WHAT THIS TASK INVOLVES
Go line by line through the data below, counting each one that has "cases", and give the final count only.

━━━━━━

theorem execDemReceived_frame (s t : State) (h : execDemReceived s = .next t) :
    t.pending = s.pending ∧ t.reply = s.reply ∧ t.freeCtr = s.freeCtr ∧ t.cfg = s.cfg ∧ t.pend = s.pend ∧ t.tb = s.tb ∧ t.treads = s.treads ∧ t.halls = s.halls ∧ t.grid = s.grid ∧ t.treadsOld = s.treadsOld ∧ t.meas = s.meas ∧ t.therm = s.therm ∧ t.stair = s.stair ∧ t.streams = s.streams ∧ t.mem = s.mem := by
  unfold execDemReceived at h; cases h; (try dsimp only); (repeat' split) <;> simp [apply_ite]

@[simp] theorem demoteNow_frame (s : State) :
    (demoteNow s).pending = s.pending ∧ (demoteNow s).reply = s.reply ∧ (demoteNow s).out = s.out ∧ (demoteNow s).freeCtr = s.freeCtr ∧ (demoteNow s).aon = s.aon ∧ (demoteNow s).cfg = s.cfg ∧ (demoteNow s).pend = s.pend ∧ (demoteNow s).tb = s.tb ∧ (demoteNow s).events = s.events ∧ (demoteNow s).host = s.host ∧ (demoteNow s).treads = s.treads ∧ (demoteNow s).cells = s.cells ∧ (demoteNow s).flights = s.flights ∧ (demoteNow s).halls = s.halls ∧ (demoteNow s).grid = s.grid ∧ (demoteNow s).atr = s.atr ∧ (demoteNow s).treadsOld = s.treadsOld ∧ (demoteNow s).meas = s.meas ∧ (demoteNow s).safe = s.safe ∧ (demoteNow s).therm = s.therm ∧ (demoteNow s).stair = s.stair ∧ (demoteNow s).nvm = s.nvm ∧ (demoteNow s).streams = s.streams ∧ (demoteNow s).mem = s.mem := by
  unfold demoteNow
  (try dsimp only)
  (repeat' split) <;> simp [apply_ite]

@[simp] theorem superseded_frame (s : State) :
    (superseded s).pending = s.pending ∧ (superseded s).reply = s.reply ∧ (superseded s).out = s.out ∧ (superseded s).freeCtr = s.freeCtr ∧ (superseded s).aon = s.aon ∧ (superseded s).cfg = s.cfg ∧ (superseded s).pend = s.pend ∧ (superseded s).tb = s.tb ∧ (superseded s).events = s.events ∧ (superseded s).host = s.host ∧ (superseded s).treads = s.treads ∧ (superseded s).cells = s.cells ∧ (superseded s).flights = s.flights ∧ (superseded s).halls = s.halls ∧ (superseded s).grid = s.grid ∧ (superseded s).atr = s.atr ∧ (superseded s).treadsOld = s.treadsOld ∧ (superseded s).meas = s.meas ∧ (superseded s).safe = s.safe ∧ (superseded s).therm = s.therm ∧ (superseded s).stair = s.stair ∧ (superseded s).nvm = s.nvm ∧ (superseded s).streams = s.streams ∧ (superseded s).mem = s.mem := by
  unfold superseded
  (try dsimp only)
  (repeat' split) <;> simp [apply_ite]

theorem execPartnerTrainReceived_frame (a0 : Fin 9) (a1 : Bool) (a2 : BitVec 16) (s t : State) (h : execPartnerTrainReceived a0 a1 a2 s = .next t) :
    t.pending = s.pending ∧ t.reply = s.reply ∧ t.freeCtr = s.freeCtr ∧ t.cfg = s.cfg ∧ t.pend = s.pend ∧ t.tb = s.tb ∧ t.treads = s.treads ∧ t.cells = s.cells ∧ t.flights = s.flights ∧ t.halls = s.halls ∧ t.grid = s.grid ∧ t.treadsOld = s.treadsOld ∧ t.meas = s.meas ∧ t.safe = s.safe ∧ t.therm = s.therm ∧ t.stair = s.stair ∧ t.nvm = s.nvm ∧ t.streams = s.streams ∧ t.mem = s.mem := by
  unfold execPartnerTrainReceived at h; cases h; (try dsimp only); (repeat' split) <;> simp [apply_ite]

@[simp] theorem resumeHb_frame (s : State) :
    (resumeHb s).pending = s.pending ∧ (resumeHb s).reply = s.reply ∧ (resumeHb s).out = s.out ∧ (resumeHb s).freeCtr = s.freeCtr ∧ (resumeHb s).aon = s.aon ∧ (resumeHb s).cfg = s.cfg ∧ (resumeHb s).pend = s.pend ∧ (resumeHb s).tb = s.tb ∧ (resumeHb s).events = s.events ∧ (resumeHb s).host = s.host ∧ (resumeHb s).treads = s.treads ∧ (resumeHb s).cells = s.cells ∧ (resumeHb s).flights = s.flights ∧ (resumeHb s).halls = s.halls ∧ (resumeHb s).grid = s.grid ∧ (resumeHb s).atr = s.atr ∧ (resumeHb s).treadsOld = s.treadsOld ∧ (resumeHb s).meas = s.meas ∧ (resumeHb s).safe = s.safe ∧ (resumeHb s).therm = s.therm ∧ (resumeHb s).stair = s.stair ∧ (resumeHb s).nvm = s.nvm ∧ (resumeHb s).streams = s.streams ∧ (resumeHb s).mem = s.mem := by
  unfold resumeHb
  (try dsimp only)
  (repeat' split) <;> simp [apply_ite]

@[simp] theorem transferDone_frame (s : State) :
    (transferDone s).pending = s.pending ∧ (transferDone s).reply = s.reply ∧ (transferDone s).freeCtr = s.freeCtr ∧ (transferDone s).cfg = s.cfg ∧ (transferDone s).pend = s.pend ∧ (transferDone s).tb = s.tb ∧ (transferDone s).treads = s.treads ∧ (transferDone s).cells = s.cells ∧ (transferDone s).flights = s.flights ∧ (transferDone s).halls = s.halls ∧ (transferDone s).grid = s.grid ∧ (transferDone s).treadsOld = s.treadsOld ∧ (transferDone s).meas = s.meas ∧ (transferDone s).safe = s.safe ∧ (transferDone s).therm = s.therm ∧ (transferDone s).stair = s.stair ∧ (transferDone s).nvm = s.nvm ∧ (transferDone s).streams = s.streams ∧ (transferDone s).mem = s.mem := by
  unfold transferDone
  (try dsimp only)
  (repeat' split) <;> simp [apply_ite]

@[simp] theorem hearActive_frame (s : State) :
    (hearActive s).pending = s.pending ∧ (hearActive s).reply = s.reply ∧ (hearActive s).out = s.out ∧ (hearActive s).freeCtr = s.freeCtr ∧ (hearActive s).aon = s.aon ∧ (hearActive s).cfg = s.cfg ∧ (hearActive s).pend = s.pend ∧ (hearActive s).tb = s.tb ∧ (hearActive s).events = s.events ∧ (hearActive s).host = s.host ∧ (hearActive s).treads = s.treads ∧ (hearActive s).cells = s.cells ∧ (hearActive s).flights = s.flights ∧ (hearActive s).halls = s.halls ∧ (hearActive s).grid = s.grid ∧ (hearActive s).atr = s.atr ∧ (hearActive s).treadsOld = s.treadsOld ∧ (hearActive s).meas = s.meas ∧ (hearActive s).safe = s.safe ∧ (hearActive s).therm = s.therm ∧ (hearActive s).stair = s.stair ∧ (hearActive s).nvm = s.nvm ∧ (hearActive s).streams = s.streams ∧ (hearActive s).mem = s.mem := by
  unfold hearActive
  (try dsimp only)
  (repeat' split) <;> simp [apply_ite]

@[simp] theorem goodBeat_frame (a0 : Byte) (s : State) :
    (goodBeat a0 s).pending = s.pending ∧ (goodBeat a0 s).reply = s.reply ∧ (goodBeat a0 s).freeCtr = s.freeCtr ∧ (goodBeat a0 s).cfg = s.cfg ∧ (goodBeat a0 s).pend = s.pend ∧ (goodBeat a0 s).tb = s.tb ∧ (goodBeat a0 s).treads = s.treads ∧ (goodBeat a0 s).cells = s.cells ∧ (goodBeat a0 s).flights = s.flights ∧ (goodBeat a0 s).halls = s.halls ∧ (goodBeat a0 s).grid = s.grid ∧ (goodBeat a0 s).treadsOld = s.treadsOld ∧ (goodBeat a0 s).meas = s.meas ∧ (goodBeat a0 s).safe = s.safe ∧ (goodBeat a0 s).therm = s.therm ∧ (goodBeat a0 s).stair = s.stair ∧ (goodBeat a0 s).nvm = s.nvm ∧ (goodBeat a0 s).streams = s.streams ∧ (goodBeat a0 s).mem = s.mem := by
  unfold goodBeat
  (try dsimp only)
  (repeat' split) <;> simp [apply_ite]

theorem execHbtReceived_frame (a0 : Byte) (a1 : Byte) (a2 : Byte) (s t : State) (h : execHbtReceived a0 a1 a2 s = .next t) :
    t.pending = s.pending ∧ t.reply = s.reply ∧ t.freeCtr = s.freeCtr ∧ t.cfg = s.cfg ∧ t.pend = s.pend ∧ t.tb = s.tb ∧ t.treads = s.treads ∧ t.cells = s.cells ∧ t.flights = s.flights ∧ t.halls = s.halls ∧ t.grid = s.grid ∧ t.treadsOld = s.treadsOld ∧ t.meas = s.meas ∧ t.safe = s.safe ∧ t.therm = s.therm ∧ t.stair = s.stair ∧ t.nvm = s.nvm ∧ t.streams = s.streams ∧ t.mem = s.mem := by
  unfold execHbtReceived at h; cases h; (try dsimp only); (repeat' split) <;> simp [apply_ite]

━━━━━━

ANSWER BOX
3